*** Opening Source data ***
/-- Every state that differs from reset in the clock's value, the gate and the latches alone meets the invariants where
no tick is latched. -/
theorem inv_of_reset (g : Gate) (p : PerLine Bool) (w : List Word) :
    BlockInv { State.reset with gate := g, pend := p, port := w } where
  tick_needs_running := by intro h; cases h
  disarmed_has_no_latch := by intro i h; cases i <;> cases h
  pos_legal := Nat.zero_le 5
  sel_legal := .inl rfl
  cfg_constant := rfl
  clock_valid := rfl
  bcd_digit := Nat.zero_le 9
  vis_digit_or_blank := by intro p; cases p <;> exact .inr rfl

/-- The clauses of PauseHandlerStopsTheTicks. -/
theorem witness_PauseHandlerStopsTheTicks :
    (pausePending.ie = true ∧ requestLine pausePending .l0 = false ∧ requestLine pausePending .l1 = true) ∧
    (pausedPausePending.ie = true ∧ requestLine pausedPausePending .l0 = false ∧
      requestLine pausedPausePending .l1 = true ∧ pausedPausePending.gate = .paused ∧ BlockInv pausedPausePending) ∧
    (∃ t, exec .disp pausePending = .next t ∧ t.gate ≠ pausePending.gate) :=
  ⟨by decide, ⟨rfl, by decide, by decide, rfl, inv_of_reset _ _ _⟩, _, rfl, by decide⟩

/-- The clauses of ResumeHandlerRestoresTheConfiguration, the changed configuration among them. -/
theorem witness_ResumeHandlerRestoresTheConfiguration :
    (resumePending.ie = true ∧ requestLine resumePending .l0 = false ∧ requestLine resumePending .l1 = false ∧
      requestLine resumePending .l2 = true ∧ resumePending.gate = .running ∧ BlockInv resumePending) ∧
    (∃ t, exec .disp pausedResumePending = .next t ∧ t.gate ≠ pausedResumePending.gate) ∧
    (∃ s t : State, exec .disp s = .next t ∧ t.tcfg ≠ s.tcfg) :=
  ⟨⟨rfl, by decide, by decide, by decide, rfl, inv_of_reset _ _ _⟩, ⟨_, rfl, by decide⟩,
    ⟨{ resumePending with tcfg := ⟨0, 0, 0, 0⟩ }, _, rfl, fun h => absurd (congrArg TimerCfg.tcmp h) (by decide)⟩⟩

/-- Reset at {59,59,23} with a tick latched. -/
def lastTick : State := { atClock 59 59 23 with tickPend := true }

theorem noLineRequest_of_reset (c : ClockValue) (b : Bool) (w : List Word) :
    noLineRequest { State.reset with clock := c, tickPend := b, port := w } := by
  intro i
  cases i <;> rfl

theorem witness_TickHandlerAdvancesTheClock :
    (lastTick.ie = true ∧ noLineRequest lastTick ∧ lastTick.tickPend = true ∧ lastTick.clock.valid = true) ∧
    (∃ t, exec .disp lastTick = .next t ∧ t.clock ≠ lastTick.clock) :=
  ⟨⟨rfl, noLineRequest_of_reset _ _ _, rfl, by decide⟩, _, rfl, by decide⟩

/-- The clauses of GateStateMachine. -/
theorem witness_GateStateMachine :
    (∃ t, exec .disp pausePending = .next t ∧ pausePending.gate = .running ∧ t.gate = .paused) ∧
    (∃ t, exec .disp pausedResumePending = .next t ∧ pausedResumePending.gate = .paused ∧ t.gate = .running) ∧
    (BlockInv pausedPausePending ∧ pausedPausePending.gate = .paused) ∧
    (BlockInv resumePending ∧ resumePending.gate = .running) :=
  ⟨⟨_, rfl, rfl, rfl⟩, ⟨_, rfl, rfl, rfl⟩, ⟨inv_of_reset _ _ _, rfl⟩, ⟨inv_of_reset _ _ _, rfl⟩⟩

theorem witness_CountingLaw (n : Nat) : ∃ s : State, s.clock = { sec := 0, min := 0, hour := 0 } ∧
    s.gate = .running ∧ s.tickPend = false ∧ s.ie = true ∧ noLineRequest s ∧ s.refused = false ∧
    s.port = wordsOf (repeatBlock n pseudoSecond) :=
  ⟨{ State.reset with port := wordsOf (repeatBlock n pseudoSecond) }, rfl, rfl, rfl, rfl,
    noLineRequest_of_reset _ _ _, rfl, rfl⟩

/-- One second and a Pause press; a tick, the Pause pressed again and a `DISP` while Paused; then a Resume press. -/
theorem witness_PauseResumeLaw : ∃ (s v x : State) (k : Nat) (pausing paused resuming : List Instr),
    s.gate = .running ∧ s.tickPend = false ∧ s.ie = true ∧ noLineRequest s ∧
    (∀ i ∈ pausing, ∃ ln lv, i = .line ln lv) ∧ (∀ i ∈ paused, i = .tick ∨ i = .disp ∨ ∃ lv, i = .line 1 lv) ∧
    (∀ i ∈ resuming, ∃ ln lv, i = .line ln lv) ∧
    execAll (repeatBlock k pseudoSecond ++ pausing) s = .next v ∧
    selectSource v = some (.line .l1) ∧ requestLine (service (.line .l1) v) .l0 = false ∧
    requestLine (service (.line .l1) v) .l2 = false ∧
    execAll (paused ++ resuming) (service (.line .l1) v) = .next x ∧
    selectSource x = some (.line .l2) ∧ noLineRequest (service (.line .l2) x) :=
  ⟨State.reset, _, _, 1, [.line 1 .low, .line 1 .high], [.tick, .line 1 .low, .line 1 .high, .disp],
    [.line 2 .low, .line 2 .high], rfl, rfl, rfl, noLineRequest_of_reset _ _ _, by simp, by simp, by simp, rfl, by decide,
    rfl, rfl, rfl, by decide, by intro i; cases i <;> rfl⟩

theorem witness_PausedTicksAreIgnored : ∃ (s : State) (is : List Instr), s.gate = .paused ∧ s.tickPend = false ∧
    noLineRequest s ∧ is = [.tick, .tick, .disp] ∧ ∀ i ∈ is, i = .tick ∨ i = .disp :=
  ⟨{ State.reset with gate := .paused }, _, rfl, rfl, by intro i; cases i <;> rfl, rfl, by decide⟩

/-- The word clauses of the four statements on the edge lines. -/
theorem witness_LineWords :
    (lineOf 0 = some .l0 ∧ lineOf 1 = some .l1 ∧ lineOf 2 = some .l2) ∧
    (∀ w ∈ [0x2012#16, 0x2020#16], w.extractLsb' 12 4 = 2#4) ∧
    ((0x2020#16).extractLsb' 5 7 ≠ 0#7 ∧ (0x2004#16).extractLsb' 2 2 ≠ 0#2) ∧
    (∀ w ∈ [0x3302#16, 0x3402#16], w.extractLsb' 12 4 = 3#4) ∧
    ((0x3402#16).extractLsb' 10 2 ≠ 0#2 ∧ (0x3080#16).extractLsb' 2 6 ≠ 0#6) ∧
    (∀ w ∈ [0x4001#16, 0x4004#16], w.extractLsb' 12 4 = 4#4) ∧ (0x4004#16).extractLsb' 2 10 ≠ 0#10 ∧
    (∀ w ∈ [0x5001#16, 0x5004#16], w.extractLsb' 12 4 = 5#4) ∧ (0x5004#16).extractLsb' 2 10 ≠ 0#10 := by simp [lineOf]

/-- The LowLevel clause of ArmingSetsNoLatch: line 0 LowLevel, its last level Low. -/
theorem witness_ArmingSetsNoLatch : ∃ s : State, lineOf 0 = some .l0 ∧ kindOf s .l0 = .lowLevel ∧ s.last.get .l0 = .low :=
  ⟨{ State.reset with sense0 := .lowLevel, last := { l0 := .low, l1 := .high, l2 := .high } }, rfl, rfl, rfl⟩

/-- The four clauses of EdgeTable, on line 0. -/
theorem witness_EdgeTable : ∀ kd : TriggerKind, ∃ s t : State, lineOf 0 = some .l0 ∧ s.en.get .l0 = true ∧
    s.pend.get .l0 = false ∧ exec (.line 0 .low) s = .next t ∧ kindOf s .l0 = kd :=
  fun kd => ⟨{ State.reset with sense0 := kd }, _, rfl, rfl, rfl, exec_eq_effect _ _, rfl⟩

theorem witness_CleanPressesMergeIntoOneRequest : ∃ (s : State) (is : List Instr), lineOf 1 = some .l1 ∧
    s.en.get .l1 = true ∧ kindOf s .l1 = .fallingEdge ∧ s.last.get .l1 = .high ∧ noBounce is ∧
    is = pseudoPress 1 ++ pseudoPress 1 ∧ ∀ c ∈ is, ∃ lv, c = .line 1 lv := by
  refine ⟨State.reset, pseudoPress 1 ++ pseudoPress 1, rfl, rfl, rfl, rfl, fun ln => ?_, rfl, by simp [pseudoPress]⟩
  by_cases h : 1 = ln
  · subst h; rfl
  · simp [pseudoPress, samplesOf, h, wholePresses]

/-- The six clauses of DispatchServicesTheFirstRequest, and its words. -/
theorem witness_DispatchServicesTheFirstRequest :
    (∃ s : State, s.ie = false) ∧ (allPending.ie = true ∧ requestLine allPending .l0 = true) ∧
    (pausePending.ie = true ∧ requestLine pausePending .l0 = false ∧ requestLine pausePending .l1 = true) ∧
    (resumePending.ie = true ∧ requestLine resumePending .l0 = false ∧ requestLine resumePending .l1 = false ∧
      requestLine resumePending .l2 = true) ∧
    (lastTick.ie = true ∧ noLineRequest lastTick ∧ lastTick.tickPend = true) ∧
    (State.reset.ie = true ∧ noLineRequest State.reset ∧ State.reset.tickPend = false) ∧
    (∀ w ∈ [0x8000#16, 0x8001#16], w.extractLsb' 12 4 = 8#4) :=
  ⟨⟨{ State.reset with ie := false }, rfl⟩, by decide, by decide, by decide,
    ⟨rfl, noLineRequest_of_reset _ _ _, rfl⟩, ⟨rfl, noLineRequest_of_reset _ _ _, rfl⟩, by simp⟩

/-- The word clauses of MaskCommandsWriteOnlyTheEnable, ScanVisitsOnePosition and ReadSpaceMap. -/
theorem witness_CommandWords : (∀ w ∈ [0x6000#16, 0x6001#16], w.extractLsb' 12 4 = 6#4) ∧
    (∀ w ∈ [0x7000#16, 0x7800#16], w.extractLsb' 12 4 = 7#4) ∧
    (∀ w ∈ [0x9000#16, 0x9100#16], w.extractLsb' 12 4 = 9#4) ∧
    (∀ w ∈ [0xA00F#16, 0xA010#16], w.extractLsb' 12 4 = 10#4) ∧ (0xA010#16).extractLsb' 4 8 ≠ 0#8 := by simp

/-- Masked, with a tick and the Pause line latched, and no `IRQON` nor `EDIS` among the commands. -/
theorem witness_MaskedBlockRunsNoHandler : ∃ (s t : State) (is : List Instr), s.ie = false ∧ .irqon ∉ is ∧
    execAll is s = .next t ∧ s.tickPend = true ∧ s.pend.get .l1 = true ∧
    (∀ ln, lineOf ln = some .l1 → .edis ln ∉ is) ∧ .disp ∈ is :=
  ⟨{ pausePending with ie := false, tickPend := true }, _, [.disp, .line 0 .low, .disp], rfl, by decide,
    execAll_eq_effects _ _, rfl, rfl, by simp, by decide⟩

/-- Both clauses of AtMostOneLatchRises. -/
theorem witness_AtMostOneLatchRises :
    (∃ t, exec .tick State.reset = .next t ∧ State.reset.tickPend = false ∧ t.tickPend = true) ∧
    (∃ t, exec (.line 2 .low) State.reset = .next t ∧ State.reset.pend.get .l2 = false ∧ t.pend.get .l2 = true) :=
  ⟨⟨_, rfl, rfl, rfl⟩, ⟨_, rfl, rfl, rfl⟩⟩

/-- Both races of PriorityDecidesTwoRaces. -/
theorem witness_PriorityDecidesTwoRaces :
    (∃ s : State, s.ie = true ∧ requestLine s .l0 = false ∧ s.en.l1 = true ∧ s.pend.l1 = true ∧
      ¬(s.sense1 = .lowLevel ∧ s.last.l1 = .low) ∧ requestLine s .l2 = false ∧ s.tickPend = true) ∧
    (∃ s : State, s.ie = true ∧ requestLine s .l0 = false ∧ s.en.l1 = true ∧ s.pend.l1 = true ∧
      ¬(s.sense1 = .lowLevel ∧ s.last.l1 = .low) ∧ s.en.l2 = true ∧ s.pend.l2 = true) :=
  ⟨⟨{ pausePending with tickPend := true }, by decide⟩,
    ⟨{ State.reset with pend := { l0 := false, l1 := true, l2 := true } }, by decide⟩⟩

theorem witness_HeldLowLineStarvesTheTick : ∃ (s t : State) (is : List Instr), s.en.get .l1 = true ∧
    kindOf s .l1 = .lowLevel ∧ s.last.get .l1 = .low ∧ is = [.tick, .disp, .line 2 .low, .disp] ∧
    (∀ i ∈ is, ∀ ln lv kd, lineOf ln = some .l1 → i ≠ .line ln lv ∧ i ≠ .ecfg ln kd ∧ i ≠ .edis ln) ∧
    execAll is s = .next t ∧ t.ie = true := by
  refine ⟨{ State.reset with sense1 := .lowLevel, last := { l0 := .high, l1 := .low, l2 := .high } }, _, _, rfl, rfl, rfl, rfl,
    ?_, execAll_eq_effects _ _, by decide⟩
  intro i hi ln lv kd hl
  simp only [List.mem_cons, List.not_mem_nil, or_false] at hi
  rcases hi with rfl | rfl | rfl | rfl <;> simp
  rintro rfl
  cases hl

/-- Each clause of OnlyTheirWritersChangeRegisters: a command that changes the register. -/
theorem witness_OnlyTheirWritersChangeRegisters :
    ((effect .disp lastTick).clock ≠ lastTick.clock ∧ (effect .disp pausePending).gate ≠ pausePending.gate ∧
      (effect .tick State.reset).tickPend ≠ State.reset.tickPend ∧
      (effect .tick lastTick).tickOvr ≠ lastTick.tickOvr ∧ (effect .irqoff State.reset).ie ≠ State.reset.ie ∧
      (effect (.edis 0) State.reset).en ≠ State.reset.en ∧
      kindOf (effect (.ecfg 2 .risingEdge) State.reset) .l2 ≠ kindOf State.reset .l2 ∧
      (effect (.line 2 .low) State.reset).pend ≠ State.reset.pend ∧
      (effect (.line 2 .low) State.reset).last ≠ State.reset.last ∧ (effect .scan State.reset).pos ≠ State.reset.pos ∧
      (effect (.rd 4) State.reset).rdata ≠ State.reset.rdata) ∧
    ∃ s : State, (effect .disp s).tcfg ≠ s.tcfg :=
  ⟨by decide, { resumePending with tcfg := ⟨0, 0, 0, 0⟩ }, fun h => absurd (congrArg TimerCfg.tcmp h) (by decide)⟩

theorem witness_OnlyTheInterruptUnitChangesClockAndGate : ∃ (s t : State) (is : List Instr),
    is = [.tick, .line 0 .low, .scan, .rd 3, .edis 1] ∧ (∀ i ∈ is, i.agent ≠ .interruptUnit) ∧
    execAll is s = .next t :=
  ⟨State.reset, _, _, rfl, by decide, execAll_eq_effects _ _⟩

theorem witness_DigitOfEachPosition : ClockValue.valid ⟨59, 59, 23⟩ = true := by decide

/-- Visits leave the clock alone, so every part of a row of visits does. -/
theorem scans_keep_clock (n : Nat) (s : State) :
    ∀ js, js <+: List.replicate n .scan → ∀ u, execAll js s = .next u → u.clock = s.clock := by
  intro js hjs u hu
  rw [execAll_next_iff] at hu
  subst hu
  refine effects_induction (P := fun u => u.clock = s.clock) js (fun i hi u hu => ?_) s rfl
  have : i = .scan := List.eq_of_mem_replicate (hjs.subset hi)
  subst this
  exact hu

theorem witness_FrameProjectsTheClock : ∃ (s t : State) (is : List Instr), s.pos = .secondsOnes ∧
    is.count .scan = 6 ∧ (∀ js, js <+: is → ∀ u, execAll js s = .next u → u.clock = s.clock) ∧
    execAll is s = .next t ∧ s.clock = ⟨7, 45, 3⟩ :=
  ⟨atClock 7 45 3, _, pseudoFrame, rfl, by decide, scans_keep_clock 6 _, execAll_eq_effects _ _, rfl⟩

/-- P3: one visit, a tick serviced at {59,0,0}, five visits. -/
theorem witness_TornFrameMixesTwoClocks : ∃ (s t : State) (before after : List Instr), s.pos = .secondsOnes ∧
    .disp ∉ before ∧ .disp ∉ after ∧ before.count .scan + after.count .scan = 6 ∧
    execAll (before ++ [.disp] ++ after) s = .next t ∧ t.clock ≠ s.clock :=
  ⟨atClock 59 0 0, _, [.scan, .tick], List.replicate 5 .scan, rfl, by decide, by decide, by decide,
    execAll_eq_effects _ _, by decide⟩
*** Closing Source data ***
- Instructions for the task: Of all the entries above, retype exactly the lines from the line with "selectSource x = some" to the line with "on line 0. -/", both included, and no others.

- Written response:
    selectSource x = some (.line .l2) ∧ noLineRequest (service (.line .l2) x) :=
  ⟨State.reset, _, _, 1, [.line 1 .low, .line 1 .high], [.tick, .line 1 .low, .line 1 .high, .disp],
    [.line 2 .low, .line 2 .high], rfl, rfl, rfl, noLineRequest_of_reset _ _ _, by simp, by simp, by simp, rfl, by decide,
    rfl, rfl, rfl, by decide, by intro i; cases i <;> rfl⟩

theorem witness_PausedTicksAreIgnored : ∃ (s : State) (is : List Instr), s.gate = .paused ∧ s.tickPend = false ∧
    noLineRequest s ∧ is = [.tick, .tick, .disp] ∧ ∀ i ∈ is, i = .tick ∨ i = .disp :=
  ⟨{ State.reset with gate := .paused }, _, rfl, rfl, by intro i; cases i <;> rfl, rfl, by decide⟩

/-- The word clauses of the four statements on the edge lines. -/
theorem witness_LineWords :
    (lineOf 0 = some .l0 ∧ lineOf 1 = some .l1 ∧ lineOf 2 = some .l2) ∧
    (∀ w ∈ [0x2012#16, 0x2020#16], w.extractLsb' 12 4 = 2#4) ∧
    ((0x2020#16).extractLsb' 5 7 ≠ 0#7 ∧ (0x2004#16).extractLsb' 2 2 ≠ 0#2) ∧
    (∀ w ∈ [0x3302#16, 0x3402#16], w.extractLsb' 12 4 = 3#4) ∧
    ((0x3402#16).extractLsb' 10 2 ≠ 0#2 ∧ (0x3080#16).extractLsb' 2 6 ≠ 0#6) ∧
    (∀ w ∈ [0x4001#16, 0x4004#16], w.extractLsb' 12 4 = 4#4) ∧ (0x4004#16).extractLsb' 2 10 ≠ 0#10 ∧
    (∀ w ∈ [0x5001#16, 0x5004#16], w.extractLsb' 12 4 = 5#4) ∧ (0x5004#16).extractLsb' 2 10 ≠ 0#10 := by simp [lineOf]

/-- The LowLevel clause of ArmingSetsNoLatch: line 0 LowLevel, its last level Low. -/
theorem witness_ArmingSetsNoLatch : ∃ s : State, lineOf 0 = some .l0 ∧ kindOf s .l0 = .lowLevel ∧ s.last.get .l0 = .low :=
  ⟨{ State.reset with sense0 := .lowLevel, last := { l0 := .low, l1 := .high, l2 := .high } }, rfl, rfl, rfl⟩

/-- The four clauses of EdgeTable, on line 0. -/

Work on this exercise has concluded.